____ Data provided
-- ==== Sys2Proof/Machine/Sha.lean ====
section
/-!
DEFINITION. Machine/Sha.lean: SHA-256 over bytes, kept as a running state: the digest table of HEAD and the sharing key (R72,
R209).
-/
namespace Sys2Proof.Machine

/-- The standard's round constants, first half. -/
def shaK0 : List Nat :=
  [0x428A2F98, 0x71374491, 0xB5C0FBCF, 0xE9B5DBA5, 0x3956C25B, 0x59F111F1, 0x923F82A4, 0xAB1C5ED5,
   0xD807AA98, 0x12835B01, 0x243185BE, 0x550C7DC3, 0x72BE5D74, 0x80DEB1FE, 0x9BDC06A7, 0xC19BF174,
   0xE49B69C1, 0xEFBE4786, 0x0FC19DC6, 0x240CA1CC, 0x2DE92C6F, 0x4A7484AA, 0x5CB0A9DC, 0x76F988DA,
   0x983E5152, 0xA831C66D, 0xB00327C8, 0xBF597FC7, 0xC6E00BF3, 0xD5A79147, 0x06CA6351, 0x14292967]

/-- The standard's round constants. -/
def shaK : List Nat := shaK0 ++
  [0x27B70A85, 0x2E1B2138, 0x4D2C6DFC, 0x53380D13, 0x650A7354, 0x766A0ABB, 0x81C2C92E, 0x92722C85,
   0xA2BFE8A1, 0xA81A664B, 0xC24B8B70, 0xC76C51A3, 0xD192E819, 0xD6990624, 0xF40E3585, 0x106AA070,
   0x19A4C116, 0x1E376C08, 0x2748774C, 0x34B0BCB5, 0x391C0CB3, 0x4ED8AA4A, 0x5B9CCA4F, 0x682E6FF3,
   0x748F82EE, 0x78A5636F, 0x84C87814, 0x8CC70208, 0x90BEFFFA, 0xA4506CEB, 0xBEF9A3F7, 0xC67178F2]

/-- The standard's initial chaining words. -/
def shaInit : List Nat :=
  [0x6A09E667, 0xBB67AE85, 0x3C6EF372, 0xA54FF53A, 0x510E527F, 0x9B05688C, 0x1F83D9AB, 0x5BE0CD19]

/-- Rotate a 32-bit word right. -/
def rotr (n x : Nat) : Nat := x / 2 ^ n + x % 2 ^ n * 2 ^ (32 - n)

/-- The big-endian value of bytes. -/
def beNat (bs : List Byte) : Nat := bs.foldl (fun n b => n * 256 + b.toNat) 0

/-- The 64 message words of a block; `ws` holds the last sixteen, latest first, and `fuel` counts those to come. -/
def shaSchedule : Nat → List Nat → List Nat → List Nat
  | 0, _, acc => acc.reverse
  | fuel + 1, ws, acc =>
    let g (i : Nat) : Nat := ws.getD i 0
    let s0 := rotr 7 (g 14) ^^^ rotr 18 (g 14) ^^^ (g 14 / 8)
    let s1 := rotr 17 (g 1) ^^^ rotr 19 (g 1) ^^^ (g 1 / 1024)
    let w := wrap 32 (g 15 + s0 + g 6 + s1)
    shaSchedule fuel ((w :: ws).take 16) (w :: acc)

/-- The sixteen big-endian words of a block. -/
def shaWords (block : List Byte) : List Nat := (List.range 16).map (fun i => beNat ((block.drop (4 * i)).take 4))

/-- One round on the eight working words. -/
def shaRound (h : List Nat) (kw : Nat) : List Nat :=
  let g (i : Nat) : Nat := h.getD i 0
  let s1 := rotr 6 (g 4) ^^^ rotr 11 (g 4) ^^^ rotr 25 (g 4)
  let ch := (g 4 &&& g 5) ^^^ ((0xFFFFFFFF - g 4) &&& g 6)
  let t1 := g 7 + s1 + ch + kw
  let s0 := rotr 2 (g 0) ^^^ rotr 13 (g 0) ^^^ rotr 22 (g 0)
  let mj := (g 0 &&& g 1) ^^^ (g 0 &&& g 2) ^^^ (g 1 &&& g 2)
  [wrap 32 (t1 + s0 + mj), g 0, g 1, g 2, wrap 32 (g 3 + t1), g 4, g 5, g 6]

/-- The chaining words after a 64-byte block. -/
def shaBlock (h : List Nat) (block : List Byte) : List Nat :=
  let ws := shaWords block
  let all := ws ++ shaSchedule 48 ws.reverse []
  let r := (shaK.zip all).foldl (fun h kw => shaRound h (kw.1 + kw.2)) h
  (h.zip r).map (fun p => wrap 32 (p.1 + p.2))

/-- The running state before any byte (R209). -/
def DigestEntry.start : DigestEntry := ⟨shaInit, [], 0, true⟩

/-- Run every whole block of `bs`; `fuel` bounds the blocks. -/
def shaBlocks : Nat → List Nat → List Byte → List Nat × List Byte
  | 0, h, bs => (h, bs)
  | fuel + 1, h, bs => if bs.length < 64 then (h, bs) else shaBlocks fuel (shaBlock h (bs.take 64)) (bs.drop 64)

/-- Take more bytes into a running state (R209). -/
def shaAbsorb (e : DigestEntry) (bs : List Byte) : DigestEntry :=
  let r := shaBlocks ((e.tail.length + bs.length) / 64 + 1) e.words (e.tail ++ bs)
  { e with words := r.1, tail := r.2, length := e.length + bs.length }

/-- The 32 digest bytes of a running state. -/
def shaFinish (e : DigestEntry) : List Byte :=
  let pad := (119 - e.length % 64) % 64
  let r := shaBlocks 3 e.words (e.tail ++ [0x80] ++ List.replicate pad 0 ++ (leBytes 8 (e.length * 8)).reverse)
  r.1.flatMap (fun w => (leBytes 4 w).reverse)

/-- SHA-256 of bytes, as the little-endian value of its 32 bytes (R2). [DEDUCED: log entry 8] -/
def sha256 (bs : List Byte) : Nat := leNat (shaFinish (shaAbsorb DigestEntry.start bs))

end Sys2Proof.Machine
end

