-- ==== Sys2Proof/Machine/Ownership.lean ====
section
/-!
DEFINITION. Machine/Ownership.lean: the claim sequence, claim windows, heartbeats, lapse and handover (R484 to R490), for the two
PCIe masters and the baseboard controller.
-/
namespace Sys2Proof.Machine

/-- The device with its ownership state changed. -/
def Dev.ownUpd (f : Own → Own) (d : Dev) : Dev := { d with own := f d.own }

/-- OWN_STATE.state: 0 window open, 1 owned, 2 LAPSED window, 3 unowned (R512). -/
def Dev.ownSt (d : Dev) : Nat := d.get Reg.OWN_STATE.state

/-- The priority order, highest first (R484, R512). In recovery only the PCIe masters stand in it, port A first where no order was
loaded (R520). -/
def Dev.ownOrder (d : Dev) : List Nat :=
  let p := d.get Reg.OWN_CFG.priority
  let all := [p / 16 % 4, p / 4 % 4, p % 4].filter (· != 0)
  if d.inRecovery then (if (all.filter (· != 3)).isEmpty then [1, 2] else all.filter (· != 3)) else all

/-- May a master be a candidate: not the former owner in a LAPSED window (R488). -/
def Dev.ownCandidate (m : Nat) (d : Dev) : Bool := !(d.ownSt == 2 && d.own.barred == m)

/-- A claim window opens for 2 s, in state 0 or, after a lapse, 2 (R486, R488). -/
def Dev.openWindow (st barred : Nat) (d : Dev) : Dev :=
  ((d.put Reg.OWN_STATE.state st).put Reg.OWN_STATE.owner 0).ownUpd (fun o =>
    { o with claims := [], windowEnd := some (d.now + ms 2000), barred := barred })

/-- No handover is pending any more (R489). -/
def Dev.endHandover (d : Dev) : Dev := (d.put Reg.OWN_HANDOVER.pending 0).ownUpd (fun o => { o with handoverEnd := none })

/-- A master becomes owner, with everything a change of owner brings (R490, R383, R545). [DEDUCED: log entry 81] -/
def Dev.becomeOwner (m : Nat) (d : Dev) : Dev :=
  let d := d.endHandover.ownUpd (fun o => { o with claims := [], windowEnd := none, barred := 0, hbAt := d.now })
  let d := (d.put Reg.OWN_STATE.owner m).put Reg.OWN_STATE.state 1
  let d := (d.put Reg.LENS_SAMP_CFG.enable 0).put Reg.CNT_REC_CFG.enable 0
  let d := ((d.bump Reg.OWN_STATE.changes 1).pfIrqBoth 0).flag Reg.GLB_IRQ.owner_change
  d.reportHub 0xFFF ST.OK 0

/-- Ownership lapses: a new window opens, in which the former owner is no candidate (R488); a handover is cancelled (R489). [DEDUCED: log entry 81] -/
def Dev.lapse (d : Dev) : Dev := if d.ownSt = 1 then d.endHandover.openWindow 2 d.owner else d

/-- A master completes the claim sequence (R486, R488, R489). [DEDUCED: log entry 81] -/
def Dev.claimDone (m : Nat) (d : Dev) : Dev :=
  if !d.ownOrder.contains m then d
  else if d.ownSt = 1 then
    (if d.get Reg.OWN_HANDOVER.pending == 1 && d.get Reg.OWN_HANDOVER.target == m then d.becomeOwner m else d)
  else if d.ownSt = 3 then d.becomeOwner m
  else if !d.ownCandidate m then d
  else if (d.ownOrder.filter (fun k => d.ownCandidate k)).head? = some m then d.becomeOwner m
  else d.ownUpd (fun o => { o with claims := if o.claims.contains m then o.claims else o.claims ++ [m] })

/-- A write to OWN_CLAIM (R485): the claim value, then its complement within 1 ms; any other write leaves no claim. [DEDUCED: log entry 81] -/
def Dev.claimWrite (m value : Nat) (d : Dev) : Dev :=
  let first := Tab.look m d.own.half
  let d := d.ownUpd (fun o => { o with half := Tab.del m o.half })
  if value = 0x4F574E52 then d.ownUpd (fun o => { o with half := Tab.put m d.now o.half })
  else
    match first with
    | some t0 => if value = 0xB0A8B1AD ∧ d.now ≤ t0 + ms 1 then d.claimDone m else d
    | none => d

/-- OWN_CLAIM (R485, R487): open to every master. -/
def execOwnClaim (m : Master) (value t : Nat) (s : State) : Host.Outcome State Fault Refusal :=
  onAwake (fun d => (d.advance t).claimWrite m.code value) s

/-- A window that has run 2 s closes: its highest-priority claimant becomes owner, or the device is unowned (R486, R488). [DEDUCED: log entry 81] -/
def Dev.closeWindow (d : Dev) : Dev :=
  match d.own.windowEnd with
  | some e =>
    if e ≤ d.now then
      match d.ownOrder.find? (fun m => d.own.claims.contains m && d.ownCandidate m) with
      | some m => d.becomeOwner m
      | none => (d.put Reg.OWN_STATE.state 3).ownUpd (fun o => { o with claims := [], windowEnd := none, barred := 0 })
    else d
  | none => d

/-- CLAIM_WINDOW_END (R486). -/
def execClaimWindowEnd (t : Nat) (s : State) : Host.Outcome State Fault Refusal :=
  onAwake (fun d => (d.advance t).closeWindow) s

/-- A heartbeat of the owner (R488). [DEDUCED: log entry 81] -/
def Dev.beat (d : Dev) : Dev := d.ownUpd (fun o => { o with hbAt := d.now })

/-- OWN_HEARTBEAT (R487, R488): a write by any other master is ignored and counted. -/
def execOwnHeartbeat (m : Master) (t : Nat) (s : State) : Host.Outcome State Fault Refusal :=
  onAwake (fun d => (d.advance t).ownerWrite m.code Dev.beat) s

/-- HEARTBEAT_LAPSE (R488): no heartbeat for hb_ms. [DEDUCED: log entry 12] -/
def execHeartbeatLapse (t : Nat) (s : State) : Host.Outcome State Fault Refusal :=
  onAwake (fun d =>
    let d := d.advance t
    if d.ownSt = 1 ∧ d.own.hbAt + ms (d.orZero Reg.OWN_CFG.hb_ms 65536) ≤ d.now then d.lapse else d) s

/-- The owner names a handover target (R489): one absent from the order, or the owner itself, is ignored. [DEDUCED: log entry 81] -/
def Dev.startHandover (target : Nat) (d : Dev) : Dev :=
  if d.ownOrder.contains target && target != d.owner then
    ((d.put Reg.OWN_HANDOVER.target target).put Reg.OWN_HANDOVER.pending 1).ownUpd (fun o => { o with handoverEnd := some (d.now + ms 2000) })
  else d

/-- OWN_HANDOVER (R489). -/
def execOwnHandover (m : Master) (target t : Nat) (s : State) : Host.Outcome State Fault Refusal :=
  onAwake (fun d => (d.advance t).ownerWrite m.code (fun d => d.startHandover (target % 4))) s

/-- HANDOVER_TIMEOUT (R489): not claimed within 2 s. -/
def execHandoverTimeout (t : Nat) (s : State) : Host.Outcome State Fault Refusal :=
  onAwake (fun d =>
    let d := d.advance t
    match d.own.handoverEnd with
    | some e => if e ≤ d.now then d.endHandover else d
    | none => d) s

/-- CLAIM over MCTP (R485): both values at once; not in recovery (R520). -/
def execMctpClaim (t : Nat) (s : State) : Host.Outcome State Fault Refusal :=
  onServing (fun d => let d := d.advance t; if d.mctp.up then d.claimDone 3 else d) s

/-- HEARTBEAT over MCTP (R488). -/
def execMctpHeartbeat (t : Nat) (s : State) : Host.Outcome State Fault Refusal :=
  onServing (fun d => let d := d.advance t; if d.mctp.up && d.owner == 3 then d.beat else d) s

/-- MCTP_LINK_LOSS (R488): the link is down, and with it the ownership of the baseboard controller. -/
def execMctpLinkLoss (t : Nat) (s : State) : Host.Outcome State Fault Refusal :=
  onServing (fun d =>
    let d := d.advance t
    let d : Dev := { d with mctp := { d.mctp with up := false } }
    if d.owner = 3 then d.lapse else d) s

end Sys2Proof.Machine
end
________
Search the data above for the string "becomeOwner" and report each line that holds it.

Result below |
def Dev.becomeOwner (m : Nat) (d : Dev) : Dev :=
    (if d.get Reg.OWN_HANDOVER.pending == 1 && d.get Reg.OWN_HANDOVER.target == m then d.becomeOwner m else d)
  else if d.ownSt = 3 then d.becomeOwner m
  else if (d.ownOrder.filter (fun k => d.ownCandidate k)).head? = some m then d.becomeOwner m
      | some m => d.becomeOwner m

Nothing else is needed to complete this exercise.